-- ==== Sys2Proof/Laws/State.lean ====
section
/-! SUPPORT. Each field of the state after each named update, so that no proof unfolds an update. -/

namespace Sys2Proof.Machine

variable (s : State)

/-! ## setLastUop -/

@[simp] theorem setLastUop_params (u : Word) : (s.setLastUop u).params = s.params := rfl
@[simp] theorem setLastUop_ie (u : Word) : (s.setLastUop u).ie = s.ie := rfl
@[simp] theorem setLastUop_busyWr (u : Word) : (s.setLastUop u).busyWr = s.busyWr := rfl
@[simp] theorem setLastUop_err (u : Word) : (s.setLastUop u).err = s.err := rfl
@[simp] theorem setLastUop_glen (u : Word) : (s.setLastUop u).glen = s.glen := rfl
@[simp] theorem setLastUop_xlen (u : Word) : (s.setLastUop u).xlen = s.xlen := rfl
@[simp] theorem setLastUop_plen (u : Word) : (s.setLastUop u).plen = s.plen := rfl
@[simp] theorem setLastUop_ylen (u : Word) : (s.setLastUop u).ylen = s.ylen := rfl
@[simp] theorem setLastUop_sqrCnt (u : Word) : (s.setLastUop u).sqrCnt = s.sqrCnt := rfl
@[simp] theorem setLastUop_mulCnt (u : Word) : (s.setLastUop u).mulCnt = s.mulCnt := rfl
@[simp] theorem setLastUop_redCnt (u : Word) : (s.setLastUop u).redCnt = s.redCnt := rfl
@[simp] theorem setLastUop_lastUop (u : Word) : (s.setLastUop u).lastUop = u := rfl
@[simp] theorem setLastUop_errUop (u : Word) : (s.setLastUop u).errUop = s.errUop := rfl
@[simp] theorem setLastUop_held (u : Word) : (s.setLastUop u).held = s.held := rfl
@[simp] theorem setLastUop_slots (u : Word) : (s.setLastUop u).slots = s.slots := rfl
@[simp] theorem setLastUop_res (u : Word) : (s.setLastUop u).res = s.res := rfl
@[simp] theorem setLastUop_ctx (u : Word) : (s.setLastUop u).ctx = s.ctx := rfl
@[simp] theorem setLastUop_seq (u : Word) : (s.setLastUop u).seq = s.seq := rfl
@[simp] theorem setLastUop_w (u : Word) : (s.setLastUop u).w = s.w := rfl
@[simp] theorem setLastUop_prog (u : Word) : (s.setLastUop u).prog = s.prog := rfl
@[simp] theorem setLastUop_scan (u : Word) : (s.setLastUop u).scan = s.scan := rfl
@[simp] theorem setLastUop_mem (u : Word) : (s.setLastUop u).mem = s.mem := rfl
@[simp] theorem setLastUop_rdata (u : Word) : (s.setLastUop u).rdata = s.rdata := rfl
@[simp] theorem setLastUop_turns (u : Word) : (s.setLastUop u).turns = s.turns := rfl
@[simp] theorem setLastUop_kernel (u : Word) : (s.setLastUop u).kernel = s.kernel := rfl
@[simp] theorem setLastUop_draws (u : Word) : (s.setLastUop u).draws = s.draws := rfl

/-! ## putReg -/

@[simp] theorem putReg_params (r : Reg) (v : Option Nat) : (s.putReg r v).params = s.params := by cases r <;> rfl
@[simp] theorem putReg_ie (r : Reg) (v : Option Nat) : (s.putReg r v).ie = s.ie := by cases r <;> rfl
@[simp] theorem putReg_busyWr (r : Reg) (v : Option Nat) : (s.putReg r v).busyWr = s.busyWr := by cases r <;> rfl
@[simp] theorem putReg_err (r : Reg) (v : Option Nat) : (s.putReg r v).err = s.err := by cases r <;> rfl
@[simp] theorem putReg_glen (r : Reg) (v : Option Nat) : (s.putReg r v).glen = s.glen := by cases r <;> rfl
@[simp] theorem putReg_xlen (r : Reg) (v : Option Nat) : (s.putReg r v).xlen = s.xlen := by cases r <;> rfl
@[simp] theorem putReg_plen (r : Reg) (v : Option Nat) : (s.putReg r v).plen = s.plen := by cases r <;> rfl
@[simp] theorem putReg_ylen (r : Reg) (v : Option Nat) : (s.putReg r v).ylen = s.ylen := by cases r <;> rfl
@[simp] theorem putReg_sqrCnt (r : Reg) (v : Option Nat) : (s.putReg r v).sqrCnt = s.sqrCnt := by cases r <;> rfl
@[simp] theorem putReg_mulCnt (r : Reg) (v : Option Nat) : (s.putReg r v).mulCnt = s.mulCnt := by cases r <;> rfl
@[simp] theorem putReg_redCnt (r : Reg) (v : Option Nat) : (s.putReg r v).redCnt = s.redCnt := by cases r <;> rfl
@[simp] theorem putReg_lastUop (r : Reg) (v : Option Nat) : (s.putReg r v).lastUop = s.lastUop := by cases r <;> rfl
@[simp] theorem putReg_errUop (r : Reg) (v : Option Nat) : (s.putReg r v).errUop = s.errUop := by cases r <;> rfl
@[simp] theorem putReg_held (r : Reg) (v : Option Nat) : (s.putReg r v).held = s.held := by cases r <;> rfl
@[simp] theorem putReg_seq (r : Reg) (v : Option Nat) : (s.putReg r v).seq = s.seq := by cases r <;> rfl
@[simp] theorem putReg_w (r : Reg) (v : Option Nat) : (s.putReg r v).w = s.w := by cases r <;> rfl
@[simp] theorem putReg_prog (r : Reg) (v : Option Nat) : (s.putReg r v).prog = s.prog := by cases r <;> rfl
@[simp] theorem putReg_scan (r : Reg) (v : Option Nat) : (s.putReg r v).scan = s.scan := by cases r <;> rfl
@[simp] theorem putReg_mem (r : Reg) (v : Option Nat) : (s.putReg r v).mem = s.mem := by cases r <;> rfl
@[simp] theorem putReg_rdata (r : Reg) (v : Option Nat) : (s.putReg r v).rdata = s.rdata := by cases r <;> rfl
@[simp] theorem putReg_turns (r : Reg) (v : Option Nat) : (s.putReg r v).turns = s.turns := by cases r <;> rfl
@[simp] theorem putReg_kernel (r : Reg) (v : Option Nat) : (s.putReg r v).kernel = s.kernel := by cases r <;> rfl
@[simp] theorem putReg_draws (r : Reg) (v : Option Nat) : (s.putReg r v).draws = s.draws := by cases r <;> rfl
▬▬▬▬▬▬▬▬▬▬
• Action item: Your task is to transcribe, with no changes, only the lines of the listing above that lie between the line holding "an update. -/" and the line holding "s.ie := rfl", inclusive.

• Answer box:
/-! SUPPORT. Each field of the state after each named update, so that no proof unfolds an update. -/

namespace Sys2Proof.Machine

variable (s : State)

/-! ## setLastUop -/

@[simp] theorem setLastUop_params (u : Word) : (s.setLastUop u).params = s.params := rfl
@[simp] theorem setLastUop_ie (u : Word) : (s.setLastUop u).ie = s.ie := rfl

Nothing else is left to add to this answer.